A verbatim reproduction of the lines below, from the line containing "-- ==== Sys2Proof/Tests/Slice0.lean" through the line containing "def boxField : Field", both ends included, is the whole required output.

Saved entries
────
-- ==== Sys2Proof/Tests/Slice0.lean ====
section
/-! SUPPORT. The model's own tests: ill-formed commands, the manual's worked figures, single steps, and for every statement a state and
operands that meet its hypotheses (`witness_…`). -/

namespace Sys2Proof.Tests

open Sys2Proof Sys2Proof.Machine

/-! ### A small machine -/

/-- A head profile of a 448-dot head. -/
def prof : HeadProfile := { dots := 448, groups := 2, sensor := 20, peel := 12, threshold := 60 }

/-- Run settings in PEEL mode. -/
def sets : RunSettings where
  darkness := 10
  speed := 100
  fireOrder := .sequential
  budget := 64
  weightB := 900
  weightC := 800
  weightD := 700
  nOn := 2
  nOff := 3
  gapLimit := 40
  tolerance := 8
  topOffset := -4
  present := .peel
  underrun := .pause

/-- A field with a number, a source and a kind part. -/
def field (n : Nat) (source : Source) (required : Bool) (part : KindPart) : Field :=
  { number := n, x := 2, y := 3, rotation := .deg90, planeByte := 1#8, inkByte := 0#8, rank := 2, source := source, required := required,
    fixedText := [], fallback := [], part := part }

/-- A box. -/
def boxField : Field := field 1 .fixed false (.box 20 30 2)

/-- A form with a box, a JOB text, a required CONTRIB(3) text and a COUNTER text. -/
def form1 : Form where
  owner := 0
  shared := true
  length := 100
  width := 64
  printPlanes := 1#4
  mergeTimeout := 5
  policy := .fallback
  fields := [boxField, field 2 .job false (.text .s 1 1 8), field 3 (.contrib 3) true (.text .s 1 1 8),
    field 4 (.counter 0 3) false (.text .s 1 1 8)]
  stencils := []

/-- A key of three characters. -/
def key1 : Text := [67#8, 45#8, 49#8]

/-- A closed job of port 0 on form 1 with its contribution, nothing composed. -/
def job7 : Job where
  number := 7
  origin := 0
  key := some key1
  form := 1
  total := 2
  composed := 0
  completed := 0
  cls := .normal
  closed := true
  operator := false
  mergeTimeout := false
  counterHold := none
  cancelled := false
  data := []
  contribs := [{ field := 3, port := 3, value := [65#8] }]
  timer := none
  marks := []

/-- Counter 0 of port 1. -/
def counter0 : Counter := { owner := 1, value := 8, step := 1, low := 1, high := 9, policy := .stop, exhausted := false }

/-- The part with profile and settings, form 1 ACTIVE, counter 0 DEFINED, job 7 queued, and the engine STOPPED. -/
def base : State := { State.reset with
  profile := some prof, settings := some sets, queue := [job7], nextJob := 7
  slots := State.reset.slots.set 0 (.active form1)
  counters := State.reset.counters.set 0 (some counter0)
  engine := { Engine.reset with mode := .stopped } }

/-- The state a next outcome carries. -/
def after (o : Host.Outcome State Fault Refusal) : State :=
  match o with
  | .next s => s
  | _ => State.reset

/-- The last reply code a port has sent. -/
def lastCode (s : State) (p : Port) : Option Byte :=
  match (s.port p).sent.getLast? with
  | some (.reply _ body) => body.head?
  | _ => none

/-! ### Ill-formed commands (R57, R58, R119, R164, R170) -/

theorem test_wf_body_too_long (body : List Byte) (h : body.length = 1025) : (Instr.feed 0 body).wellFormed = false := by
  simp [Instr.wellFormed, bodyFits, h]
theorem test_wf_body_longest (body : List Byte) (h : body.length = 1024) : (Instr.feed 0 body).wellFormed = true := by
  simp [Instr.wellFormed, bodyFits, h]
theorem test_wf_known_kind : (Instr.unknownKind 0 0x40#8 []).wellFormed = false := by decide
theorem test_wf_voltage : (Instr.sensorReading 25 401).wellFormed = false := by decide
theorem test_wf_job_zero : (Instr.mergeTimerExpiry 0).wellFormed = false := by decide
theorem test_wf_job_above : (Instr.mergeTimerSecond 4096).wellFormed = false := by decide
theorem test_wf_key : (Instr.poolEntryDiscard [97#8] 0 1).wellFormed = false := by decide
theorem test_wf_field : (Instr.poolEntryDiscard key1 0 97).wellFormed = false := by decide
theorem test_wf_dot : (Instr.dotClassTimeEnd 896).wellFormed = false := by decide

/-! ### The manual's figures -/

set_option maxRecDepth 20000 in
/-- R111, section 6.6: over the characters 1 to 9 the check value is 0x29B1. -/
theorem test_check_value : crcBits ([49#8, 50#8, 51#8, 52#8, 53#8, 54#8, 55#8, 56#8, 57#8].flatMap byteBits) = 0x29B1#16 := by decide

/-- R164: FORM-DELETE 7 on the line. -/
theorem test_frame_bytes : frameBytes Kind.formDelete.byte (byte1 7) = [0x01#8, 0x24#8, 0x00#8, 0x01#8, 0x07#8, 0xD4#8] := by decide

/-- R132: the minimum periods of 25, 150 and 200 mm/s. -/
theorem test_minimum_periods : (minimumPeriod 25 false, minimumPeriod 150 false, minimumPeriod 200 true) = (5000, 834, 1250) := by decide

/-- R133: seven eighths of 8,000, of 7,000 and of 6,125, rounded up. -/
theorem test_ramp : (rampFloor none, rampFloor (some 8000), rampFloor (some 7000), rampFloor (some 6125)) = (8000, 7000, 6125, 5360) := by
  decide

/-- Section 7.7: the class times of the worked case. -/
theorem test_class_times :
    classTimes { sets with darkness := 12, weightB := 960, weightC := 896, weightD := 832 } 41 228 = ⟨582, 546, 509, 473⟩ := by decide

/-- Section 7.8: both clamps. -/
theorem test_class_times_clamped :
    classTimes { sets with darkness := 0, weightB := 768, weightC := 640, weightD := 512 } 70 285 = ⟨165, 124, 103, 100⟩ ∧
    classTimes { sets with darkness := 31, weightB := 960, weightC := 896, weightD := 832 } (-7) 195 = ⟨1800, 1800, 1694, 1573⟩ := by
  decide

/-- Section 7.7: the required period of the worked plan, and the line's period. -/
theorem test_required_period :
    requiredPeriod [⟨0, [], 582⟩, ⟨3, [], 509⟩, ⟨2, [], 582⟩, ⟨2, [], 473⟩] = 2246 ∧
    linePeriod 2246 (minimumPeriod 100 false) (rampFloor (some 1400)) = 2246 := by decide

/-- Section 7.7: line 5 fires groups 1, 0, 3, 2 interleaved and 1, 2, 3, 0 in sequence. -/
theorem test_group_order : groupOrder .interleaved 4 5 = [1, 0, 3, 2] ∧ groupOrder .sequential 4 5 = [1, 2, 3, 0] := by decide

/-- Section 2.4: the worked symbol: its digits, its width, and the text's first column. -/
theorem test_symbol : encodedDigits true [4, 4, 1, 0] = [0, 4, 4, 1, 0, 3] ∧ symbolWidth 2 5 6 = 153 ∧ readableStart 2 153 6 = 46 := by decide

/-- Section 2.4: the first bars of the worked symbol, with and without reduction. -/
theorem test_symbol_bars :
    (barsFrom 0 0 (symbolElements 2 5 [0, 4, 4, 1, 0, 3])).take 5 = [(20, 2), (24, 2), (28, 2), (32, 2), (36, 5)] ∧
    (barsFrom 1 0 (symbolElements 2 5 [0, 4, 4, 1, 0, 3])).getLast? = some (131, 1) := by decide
────
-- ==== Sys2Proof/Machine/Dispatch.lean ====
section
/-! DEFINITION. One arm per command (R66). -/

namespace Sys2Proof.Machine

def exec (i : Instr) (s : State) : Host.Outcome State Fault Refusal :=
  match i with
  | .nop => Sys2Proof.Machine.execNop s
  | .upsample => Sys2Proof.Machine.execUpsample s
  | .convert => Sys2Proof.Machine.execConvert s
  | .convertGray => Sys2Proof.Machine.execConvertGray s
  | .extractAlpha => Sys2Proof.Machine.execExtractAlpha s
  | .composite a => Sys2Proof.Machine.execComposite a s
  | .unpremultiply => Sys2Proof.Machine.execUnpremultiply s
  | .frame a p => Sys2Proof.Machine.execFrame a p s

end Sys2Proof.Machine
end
────
Answer to the problem
-- ==== Sys2Proof/Tests/Slice0.lean ====
section
/-! SUPPORT. The model's own tests: ill-formed commands, the manual's worked figures, single steps, and for every statement a state and
operands that meet its hypotheses (`witness_…`). -/

namespace Sys2Proof.Tests

open Sys2Proof Sys2Proof.Machine

/-! ### A small machine -/

/-- A head profile of a 448-dot head. -/
def prof : HeadProfile := { dots := 448, groups := 2, sensor := 20, peel := 12, threshold := 60 }

/-- Run settings in PEEL mode. -/
def sets : RunSettings where
  darkness := 10
  speed := 100
  fireOrder := .sequential
  budget := 64
  weightB := 900
  weightC := 800
  weightD := 700
  nOn := 2
  nOff := 3
  gapLimit := 40
  tolerance := 8
  topOffset := -4
  present := .peel
  underrun := .pause

/-- A field with a number, a source and a kind part. -/
def field (n : Nat) (source : Source) (required : Bool) (part : KindPart) : Field :=
  { number := n, x := 2, y := 3, rotation := .deg90, planeByte := 1#8, inkByte := 0#8, rank := 2, source := source, required := required,
    fixedText := [], fallback := [], part := part }

/-- A box. -/
def boxField : Field := field 1 .fixed false (.box 20 30 2)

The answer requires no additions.